Мяться на пороге Антек не стал. Шагнул ближе к столу, развернул плечи. Смир-р-рно!
– Здравия желаю, пан генерал! Извините, хлоркой пахну.
Тот, кажется, и в самом деле удивился.
– Здравствуйте, Антон! Вы… Вы разве меня не узнали?
Не узнал и узнать никак не мог. Генералы и титулярные советники – они из разных миров.
On byl titulyarnyj sovetnik,Ona – generalskaya doch.Генеральская дочь! Ядзя. Ядвига Сокольницкая. «Спасибо за цветы, они очень красивые!.».
– Узнал. Вы – бригадный генерал Михал Сокольницкий. Мы встречались с вами в Белостоке.
«Я из офицерской семьи, у нас традиции, обязанности. У меня есть жених, в конце концов!»

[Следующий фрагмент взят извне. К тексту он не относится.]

-- ==== Sys2Proof/Machine/Packetise.lean ====
section
/-!
DEFINITION. The packetiser and the retransmission ring (R187, R205 to R208, R231, R242, R302, R343). Assumption log 58, DESIGN CHOICE.
-/

namespace Sys2Proof.Machine

open Config (UnitRec)

/-! ### Payloads (R205, R206) -/

/-- Lengths of `k` fragments of `n` bytes: they differ by at most one, the longer first (R205). -/
def fragments (n k : Nat) : List Nat := (List.range k).map fun i => n / k + (if i < n % k then 1 else 0)

/-- Bytes cut into pieces of the given lengths. -/
def cutBytes : List Nat → List Byte → List (List Byte)
  | [], _ => []
  | n :: ns, bs => bs.take n :: cutBytes ns (bs.drop n)

/-- First byte of a payload header of RFC 7798: the forbidden bit and upper layer bit of the NAL header's, with a packet type. -/
def nalHead (type b : Nat) : List Byte := leBytes 1 (b / 128 * 128 + 2 * type + b % 2)

/-- Payloads of one HEVC unit: a single NAL unit packet, or fragmentation units of type 49, whose FU header holds S, E and the unit's
type (R205). -/
def hevcUnit (maxPay : Nat) (u : List Byte) : List (List Byte) :=
  let l := u.length
  if l ≤ maxPay then [u]
  else
    let k := ceilDiv (l - 2) (maxPay - 3)
    (cutBytes (fragments (l - 2) k) (u.drop 2)).mapIdx fun i bs =>
      nalHead 49 (byteAt u 0) ++ slice u 1 1 ++
        leBytes 1 ((if i = 0 then 128 else 0) + (if i + 1 = k then 64 else 0) + byteAt u 0 / 2 % 64) ++ bs

/-- Aggregation packet of type 48: its header has the lowest temporal layer of its units, each of which follows its length (R205). -/
def aggregate (us : List (List Byte)) : List Byte :=
  let tid := us.foldl (fun m u => min m (byteAt u 1)) 255
  nalHead 48 0 ++ leBytes 1 tid ++ us.flatMap fun u => beBytes 2 u.length ++ u

/-- Aggregation header of AV1: Z, Y, W; N is set apart (R206). -/
def avHead (z y : Bool) (w : Nat) : List Byte := leBytes 1 ((if z then 128 else 0) + (if y then 64 else 0) + 16 * w)

/-- Payloads of one OBU in packets of its own, with W = 1 (R206). -/
def av1Unit (maxPay : Nat) (u : List Byte) : List (List Byte) :=
  let k := ceilDiv u.length (maxPay - 1)
  (cutBytes (fragments u.length k) u).mapIdx fun i bs => avHead (decide (i ≠ 0)) (decide (i + 1 ≠ k)) 1 ++ bs

/-- A leb128 length field: the `n`-th byte before the last carries 7 bits and the continuation bit. -/
def leb128 : Nat → Nat → List Byte
  | 0, v => leBytes 1 (v % 128)
  | n + 1, v => if v < 128 then leBytes 1 v else leBytes 1 (v % 128 + 128) ++ leb128 n (v / 128)

/-- A coded unit is a temporal delimiter of AV1, which is not sent (R206). -/
def notSent (c : Class) (u : UnitRec) : Bool := !isHevc c && u.type == 2

/-- Payloads of one sheaf's unit. -/
def unitPackets (c : Class) (u : List Byte) : List (List Byte) :=
  if isHevc c then hevcUnit c.cod.maxPay u else av1Unit c.cod.maxPay u

/-- Payloads of the units before sheaf 0, or before a root's sheaves (R205, R206). -/
def prePackets (c : Class) (us : List (UnitRec × List Byte)) : List (List Byte) :=
  let m := c.cod.maxPay
  let us := (us.filter fun u => !notSent c u.1).map (·.2)
  if isHevc c then
    let ap := aggregate us
    if 2 ≤ us.length ∧ ap.length ≤ m then [ap] else us.flatMap (hevcUnit m)
  else
    match us with
    | [a, b] =>
      let both := leb128 3 a.length ++ a ++ b
      if both.length ≤ m - 1 then [avHead false false 2 ++ both] else [a, b].flatMap (av1Unit m)
    | us => us.flatMap (av1Unit m)

/-- Payloads of a grey or join root: its first `k` units precede its sheaves (R187, R231). -/
def rootPackets (c : Class) (k : Nat) (us : List (UnitRec × List Byte)) : List (List Byte) :=
  prePackets c (us.take k) ++ (us.drop k).flatMap fun u => unitPackets c u.2

/-- The N bit of AV1 is set in a session's first packet (R206). -/
def firstPay (c : Class) (sent : Bool) (p : MPkt) : MPkt :=
  if isHevc c || sent then p else { p with pay := leBytes 1 (byteAt p.pay 0 + 8) ++ p.pay.drop 1 }

/-- Packets of one list before the first that differs from the other's (R208). -/
def sharedPre : List (List Byte) → List (List Byte) → Nat
  | a :: as, b :: bs => if a = b then sharedPre as bs + 1 else 0
  | _, _ => 0

/-! ### Fields of a packet (R207, R242) -/

/-- RTP timestamp of a frame (R207). -/
def rtpTime (c : Class) (q : Sess) (fr : Nat) : Nat :=
  let n := framesPerHp c.base.rate
  (fr / n * 9000 + fr % n * 9000 / n + q.tsOff) % 2 ^ 32

/-- RTP timestamp of the root ahead of a frame: in HEVC one less, in AV1 the frame's (R207, R231). -/
def rootTime (c : Class) (q : Sess) (fr : Nat) : Nat :=
  if isHevc c then (rtpTime c q fr + 2 ^ 32 - 1) % 2 ^ 32 else rtpTime c q fr

/-- A packet of a passed sheaf, without its place in the picture, its number and its payload. -/
def basePkt (c : Class) (q : Sess) (d : FrDec) (ch fr sh : Nat) : MPkt :=
  { pid := 0, ch := ch, sess := q.id, seq := 0, ts := rtpTime c q fr, marker := false, pt := q.pt, ssrc := q.ssrc
    tid := d.layer, cycle := d.cycle, join := false, recov := d.recov, cycSeq := d.cycSeq, fr := fr, sh := sh, first := false
    last := false, var := 0, bit := 0 }

/-- Packets of the root ahead of a frame (R187, R207, R231). -/
def rootPkts (c : Class) (q : Sess) (b : MPkt) (ps : List (List Byte)) : List MPkt :=
  ps.mapIdx fun i pay => { b with
    pay := pay, ts := rootTime c q b.fr, tid := 0, cycle := false, recov := false, join := true
    first := decide (i = 0), last := decide (i + 1 = ps.length), marker := isHevc c && decide (i + 1 = ps.length) }

/-- Numbers packets from `seq` on with the marker and LAST on the final one where it ends the picture. -/
def numberPkts (b : MPkt) (seq var : Nat) (fin : Bool) (ps : List (List Byte)) : List MPkt :=
  ps.mapIdx fun i pay => { b with
    pay := pay, seq := (seq + i) % 65536, var := var, marker := fin && decide (i + 1 = ps.length)
    last := fin && decide (i + 1 = ps.length) }

/-- Packets of one part of a sheaf and the next master sequence number: in a marked sheaf the shared ones are written once, and
sequences A and B number from the same number (R207, R208, R302). -/
def sheafPkts (c : Class) (b : MPkt) (seq : Nat) (fin : Bool) (o : Coded) : List MPkt × Nat :=
  let a := unitPackets c o.a.2
  match o.b with
  | some u =>
    let x := unitPackets c u.2
    let k := sharedPre a x
    let b' := { b with bit := (b.fr + b.sh) % 32 }
    let n := seq + (a.take k).length
    (numberPkts b' seq 0 false (a.take k) ++ numberPkts b' n 1 fin (a.drop k) ++ numberPkts b' n 2 fin (x.drop k),
      n + max (a.drop k).length (x.drop k).length)
  | none => (numberPkts b seq 0 fin a, seq + a.length)

/-- Marks the first packet of a picture (R302). -/
def markFirst : List MPkt → List MPkt
  | [] => []
  | p :: ps => { p with first := true } :: ps

/-! ### The retransmission ring (R208, R343) -/

/-- Bytes of the channel's ring: its region of type RETX_RING (R343, R372). Assumption log 61, DEDUCED. -/
def State.ringCap (s : State) (ch : Nat) : Nat :=
  ((s.img.hbm.regions.filter fun r => r.type == 0x03 && r.owner == ch).map fun r => 4096 * r.pages).sum

/-- The newest packets of a list, newest first, that fit in `cap` bytes with a descriptor of 64 bytes each (R343).
Assumption log 61, DEDUCED. -/
def fitRing : Nat → List MPkt → List MPkt
  | _, [] => []
  | cap, p :: ps => if p.len + 64 ≤ cap then p :: fitRing (cap - (p.len + 64)) ps else []

/-- A packet is written: a master packet into its channel's ring and the core's counters, and every packet is signalled to the
packet engine (R208, R215, R231, R343); while the PKT island's clock is stopped none is replicated (R476). Assumption log 61, DEDUCED. -/
def State.writePkt (s : State) (k : Nat) (p : MPkt) : State :=
  let p := { p with pid := s.rep.nextPid }
  let s := { s with rep := { s.rep with nextPid := s.rep.nextPid + 1, sigQ := if s.stopped 6 then s.rep.sigQ else s.rep.sigQ ++ [p] } }
  if p.join then s
  else
    let s := { s with egr := { s.egr with
      rings := s.egr.rings.set [] p.ch (fitRing (s.ringCap p.ch) (p :: s.egr.rings.get [] p.ch))
      newest := s.egr.newest.set 0 p.ch p.seq } }
    (s.encCnt k 8 1).encCnt k 9 p.len

/-! ### A sheaf is released (R187, R205 to R208, R231, R302) -/

/-- The session that a run's packets carry: as it stands while it is the channel's, otherwise as it was (R204). -/
def State.ownSess (s : State) (r : Run) : Sess := if (s.sessOf r.ch).id = r.own.id then s.sessOf r.ch else r.own

/-- The packetiser of core `k` releases a sheaf from what its parts' runs gave, the left part first: a root's packets first
where one is coded ahead of the picture, then the units ahead of sheaf 0, then the parts. -/
def State.packetise (s : State) (c : Class) (k ch : Nat) (outs : List (Run × Coded)) : State :=
  match outs with
  | [] => s
  | (r, o) :: _ =>
    let q := s.ownSess r
    let b := basePkt c q r.dec ch r.fr r.sh
    let root := rootPkts c q b (rootPackets c o.rootN o.root)
    let pre := numberPkts b q.seq 0 false (prePackets c o.pre)
    let fin := decide (r.sh + 1 = sheavesOf q.h)
    let (body, seq) := (outs.zipIdx).foldl (fun (a : List MPkt × Nat) (e : (Run × Coded) × Nat) =>
      let (ps, n) := sheafPkts c b a.2 (fin && decide (e.2 + 1 = outs.length)) e.1.2
      (a.1 ++ ps, n)) ([], q.seq + pre.length)
    let pkts := pre ++ body
    let pkts := root ++ (if r.sh = 0 then markFirst pkts else pkts)
    let pkts := match pkts with
      | p :: ps => firstPay c q.sent p :: ps
      | [] => []
    let s := if (s.sessOf ch).id = q.id then
        s.setSess ch { q with seq := seq % 65536, sent := true, grey := q.grey && decide (r.sh ≠ 0) }
      else s
    pkts.foldl (fun s p => s.writePkt k p) s

end Sys2Proof.Machine
end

Сокольницкий поглядел странно, словно ожидал что-то совсем иное. Наконец, покачал головой.
– Обиделись! Ядзя тоже на меня обижалась. Повторю то, что говорил вам тогда. Когда у вас будет дочь на выданье, и от вашего решения будет зависит ее счастье, вы меня, может, и поймете. Ядзя сейчас здесь, в Варшаве, и очень обрадовалась, когда узнала, что вы живы. Из эшелона не добрался никто.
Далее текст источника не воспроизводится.